§ WHAT YOU WILL DO:
Report every line of the records beneath this task that holds the string "Word".
------------------------------------------------------------
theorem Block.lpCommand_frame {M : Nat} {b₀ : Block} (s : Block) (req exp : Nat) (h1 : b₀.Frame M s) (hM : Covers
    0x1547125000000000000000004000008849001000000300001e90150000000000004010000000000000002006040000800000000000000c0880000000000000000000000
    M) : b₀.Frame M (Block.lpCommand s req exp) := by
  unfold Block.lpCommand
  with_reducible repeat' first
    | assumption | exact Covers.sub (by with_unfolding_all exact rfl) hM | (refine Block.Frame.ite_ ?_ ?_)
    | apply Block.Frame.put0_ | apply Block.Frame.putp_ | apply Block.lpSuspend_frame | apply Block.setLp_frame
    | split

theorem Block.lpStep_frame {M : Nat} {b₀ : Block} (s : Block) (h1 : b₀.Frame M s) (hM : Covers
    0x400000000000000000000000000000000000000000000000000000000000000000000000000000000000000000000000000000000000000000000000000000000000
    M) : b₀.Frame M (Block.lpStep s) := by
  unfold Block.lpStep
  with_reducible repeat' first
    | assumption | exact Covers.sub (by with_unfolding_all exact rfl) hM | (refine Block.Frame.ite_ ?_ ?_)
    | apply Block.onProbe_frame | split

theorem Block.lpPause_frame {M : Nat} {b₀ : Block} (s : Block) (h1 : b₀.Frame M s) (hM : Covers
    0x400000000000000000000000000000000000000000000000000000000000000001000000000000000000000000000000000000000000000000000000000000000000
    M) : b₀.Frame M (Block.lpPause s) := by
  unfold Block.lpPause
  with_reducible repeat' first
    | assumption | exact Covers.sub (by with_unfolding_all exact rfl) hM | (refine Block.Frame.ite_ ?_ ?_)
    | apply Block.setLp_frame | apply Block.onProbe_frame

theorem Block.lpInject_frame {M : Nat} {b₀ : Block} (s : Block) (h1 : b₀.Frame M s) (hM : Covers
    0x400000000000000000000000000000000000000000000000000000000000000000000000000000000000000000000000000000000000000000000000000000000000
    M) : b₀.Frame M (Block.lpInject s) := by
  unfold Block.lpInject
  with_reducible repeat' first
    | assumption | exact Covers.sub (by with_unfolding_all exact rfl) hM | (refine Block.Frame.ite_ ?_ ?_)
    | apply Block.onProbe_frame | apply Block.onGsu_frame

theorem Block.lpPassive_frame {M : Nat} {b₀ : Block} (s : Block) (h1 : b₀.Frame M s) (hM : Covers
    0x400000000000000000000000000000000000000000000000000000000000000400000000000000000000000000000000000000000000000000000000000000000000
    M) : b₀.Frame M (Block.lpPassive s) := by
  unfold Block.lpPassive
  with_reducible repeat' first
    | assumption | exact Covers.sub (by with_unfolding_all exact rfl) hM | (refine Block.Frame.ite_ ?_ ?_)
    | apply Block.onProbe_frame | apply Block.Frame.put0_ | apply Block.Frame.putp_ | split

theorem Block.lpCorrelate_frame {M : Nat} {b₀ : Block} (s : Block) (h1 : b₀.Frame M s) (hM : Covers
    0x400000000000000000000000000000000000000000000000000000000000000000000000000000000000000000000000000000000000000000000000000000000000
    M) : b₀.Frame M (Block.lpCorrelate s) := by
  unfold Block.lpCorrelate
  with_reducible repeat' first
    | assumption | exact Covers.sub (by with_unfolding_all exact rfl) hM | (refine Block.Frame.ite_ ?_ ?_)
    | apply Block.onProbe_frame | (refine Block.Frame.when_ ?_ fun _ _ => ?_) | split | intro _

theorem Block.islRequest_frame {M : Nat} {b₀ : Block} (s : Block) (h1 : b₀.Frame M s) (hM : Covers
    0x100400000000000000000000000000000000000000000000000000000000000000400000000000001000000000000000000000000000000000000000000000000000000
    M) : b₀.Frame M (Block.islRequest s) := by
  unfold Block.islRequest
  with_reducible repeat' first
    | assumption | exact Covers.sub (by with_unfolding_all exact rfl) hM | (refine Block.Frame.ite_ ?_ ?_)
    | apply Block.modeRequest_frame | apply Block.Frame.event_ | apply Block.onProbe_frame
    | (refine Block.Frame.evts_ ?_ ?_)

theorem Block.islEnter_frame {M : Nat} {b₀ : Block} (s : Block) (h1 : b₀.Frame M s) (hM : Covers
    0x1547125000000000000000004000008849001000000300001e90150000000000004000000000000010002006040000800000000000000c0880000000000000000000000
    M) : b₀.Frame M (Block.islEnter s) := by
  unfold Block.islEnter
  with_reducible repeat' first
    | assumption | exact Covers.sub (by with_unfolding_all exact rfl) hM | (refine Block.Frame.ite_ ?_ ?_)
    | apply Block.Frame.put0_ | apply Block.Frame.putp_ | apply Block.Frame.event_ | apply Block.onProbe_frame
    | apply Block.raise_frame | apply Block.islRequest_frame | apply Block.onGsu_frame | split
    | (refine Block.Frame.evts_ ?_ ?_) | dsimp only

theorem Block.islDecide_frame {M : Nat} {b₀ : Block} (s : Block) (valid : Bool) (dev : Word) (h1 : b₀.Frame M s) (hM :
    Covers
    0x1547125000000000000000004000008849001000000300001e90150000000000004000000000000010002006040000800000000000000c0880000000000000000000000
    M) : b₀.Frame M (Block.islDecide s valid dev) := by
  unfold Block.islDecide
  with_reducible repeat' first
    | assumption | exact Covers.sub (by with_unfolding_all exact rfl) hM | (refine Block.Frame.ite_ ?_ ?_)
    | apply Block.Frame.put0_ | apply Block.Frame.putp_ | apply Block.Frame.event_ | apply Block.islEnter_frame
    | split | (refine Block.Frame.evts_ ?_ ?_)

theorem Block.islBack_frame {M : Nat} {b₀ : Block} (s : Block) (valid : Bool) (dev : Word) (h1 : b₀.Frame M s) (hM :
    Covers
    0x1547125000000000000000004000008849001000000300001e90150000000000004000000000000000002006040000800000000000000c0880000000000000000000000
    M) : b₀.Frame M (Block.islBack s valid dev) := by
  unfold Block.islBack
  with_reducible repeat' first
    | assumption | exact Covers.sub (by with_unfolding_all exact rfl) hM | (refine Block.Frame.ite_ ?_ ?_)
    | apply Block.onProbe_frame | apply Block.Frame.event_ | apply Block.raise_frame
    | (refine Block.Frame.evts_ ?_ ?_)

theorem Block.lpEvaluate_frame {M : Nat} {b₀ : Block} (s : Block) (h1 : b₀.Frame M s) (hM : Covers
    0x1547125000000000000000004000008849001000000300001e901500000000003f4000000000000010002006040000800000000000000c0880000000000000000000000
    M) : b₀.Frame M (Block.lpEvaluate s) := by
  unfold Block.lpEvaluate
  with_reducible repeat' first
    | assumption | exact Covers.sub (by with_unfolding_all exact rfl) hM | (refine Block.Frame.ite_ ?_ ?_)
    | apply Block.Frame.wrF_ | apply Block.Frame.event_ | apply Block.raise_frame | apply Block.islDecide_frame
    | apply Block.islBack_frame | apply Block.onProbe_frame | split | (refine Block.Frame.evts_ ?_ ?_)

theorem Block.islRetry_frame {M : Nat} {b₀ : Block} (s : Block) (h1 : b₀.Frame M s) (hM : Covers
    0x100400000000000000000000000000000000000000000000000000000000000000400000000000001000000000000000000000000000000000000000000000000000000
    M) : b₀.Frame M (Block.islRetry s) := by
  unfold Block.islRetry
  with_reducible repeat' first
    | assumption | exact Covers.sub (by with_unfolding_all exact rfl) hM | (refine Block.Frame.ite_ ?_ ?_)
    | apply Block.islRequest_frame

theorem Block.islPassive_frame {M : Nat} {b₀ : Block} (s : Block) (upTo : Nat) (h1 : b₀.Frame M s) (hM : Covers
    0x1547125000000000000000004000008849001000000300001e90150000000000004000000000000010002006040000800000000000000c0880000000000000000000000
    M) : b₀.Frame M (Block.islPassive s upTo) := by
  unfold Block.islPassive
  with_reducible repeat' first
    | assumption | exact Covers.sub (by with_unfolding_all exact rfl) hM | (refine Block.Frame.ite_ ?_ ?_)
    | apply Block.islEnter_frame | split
------------------------------------------------------------
§ ANSWER TO THE PROBLEM:
theorem Block.islDecide_frame {M : Nat} {b₀ : Block} (s : Block) (valid : Bool) (dev : Word) (h1 : b₀.Frame M s) (hM :
theorem Block.islBack_frame {M : Nat} {b₀ : Block} (s : Block) (valid : Bool) (dev : Word) (h1 : b₀.Frame M s) (hM :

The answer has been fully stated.